Originally posted on jobs.ac.uk and medium.com
This post is inspired by the work of the University of York, in particular, the idea of a ‘York Pedagogy’ and a comment from Chef Jamie Oliver I read in a paper a while back saying you don’t need a complicated recipe for Avocado on Toast. So I wondered if education was really that easy or are we in higher education over theorising?
This is a trilogy of posts, with the second and third posts scheduled for the next two Tuesdays.
What is your signature ‘Institutional Pedagogy’?

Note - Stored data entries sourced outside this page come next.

-- ==== Sys2Proof/Config.lean ====
section
/-! DEFINITION. What an implementation fixes and what the manual leaves open. An opaque constant has no body: nothing in
Lean can evaluate it, so a statement about it holds for every value (log 6). -/

namespace Sys2Proof.Config

/-- The 32-byte identity private key of the package (17_isolation.md R317, RFC 8032): made at manufacture and never readable, so no
value of it can be stated (log 6). -/
opaque idSeed : BitVec 256

/-- The 64-byte digest of the boot firmware that a quote covers (17_isolation.md R317). -/
opaque firmwareDigest : BitVec 512

/-- Whether the host's root port reports AtomicOp completion (20_package.md R353). -/
opaque hostAtomics : Bool

/-- The order in which the lazy entries of one epoch drain is free (12_memory.md R241): how many cycles before its last
cycle the n-th entry of a run drains, taken modulo the length of what the rule allows (log 7). -/
opaque lazyEarly : Nat → Nat

/-- The 8-byte word at an offset of an area of the context payload (Table 18-8) whose contents the manual gives, but not their places
(log 8): a function of the offset and of those contents, listed in the order of the table. -/
opaque payloadWord : Nat → List Nat → BitVec 64

/-- The CRC-32C of the matrix state (MCRC) and of a queue state payload (18_recovery.md R328, R337), whose bytes the manual does not lay
out: a function of their contents (log 8). -/
opaque recordCrc : List Nat → BitVec 32

/-- What a debugger's write of a word makes of the loop levels, and of the traps, of a context's image, whose places the manual does not
give: a function of the word's offset, of the value written, of the contents before it and of which list is asked for: the open levels
(0) or the levels of one handler entry (from 1 on); the deferred traps (0) or the pending faults (1) (log 98). -/
opaque imageLevels : Nat → Nat → List Nat → Nat → List (List Nat)
opaque imageTraps : Nat → Nat → List Nat → Nat → List (List Nat)

/-- Whether a compute die trains at bring-up (20_package.md R356). -/
opaque dieTrains : Nat → Bool

/-- The offset in the context payload at which a field of the sequencer area stands: the manual gives the fields and their
order, not their places (log 8). -/
opaque imagePlace : Nat → Nat

/-- The cycle, in reduced service, from which the negative is calibrated, and from which LPDDR6 is trained (18_recovery.md R342,
20_package.md Table 20-5: about 0.9 s and 1.1 s; log 21). -/
opaque negReadyAt : Nat
opaque lpReadyAt : Nat

/-- The cores that a partition holds in the other packages of the pod (04_progress.md R97): the package has no register that says so
(log 31). -/
opaque podCores : Nat → Nat

/-- The n-th free value of a run: 64 bits (log 6). -/
opaque freeValue : Nat → Word

end Sys2Proof.Config
end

Many institutions just don’t know what they stand for in a crowded market. We ‘strive towards excellence’. What does this mean? What would students be able to say that they got from their £9000 per year tuition fees in your institution? What would it look and feel like?
Would it be Simulated Practice or is it something else, employment centred curriculum or maybe flexible and distance learning on all programmes? If it’s Simulated Practice, how could it be taught, with scenarios and role play or virtual reality (VR) in the future (Times Higher Education Supplement, 2016)? This post is more about questions than I have answers, but I hope it get you thinking about the questions you should be asking of your institution or even department.
Vocational or Traditional
Is your institution more traditional or vocational in its current curriculum? If your institution is a vocational education specialist, with a subject that includes Engineering, Allied Health, Law, Journalism and Business as broad areas then you’d have a very employer centred curriculum. These are disciplines that are highly vocational, scenario based and practical in nature and would require an estate that reflects this, as well as all your activity in developing and designing curricula. This does not mean that your estate could not teach more traditional subjects such as English, Psychology and History. Both vocational and traditional disciplines have group work and flexible learning spaces as a common attribute.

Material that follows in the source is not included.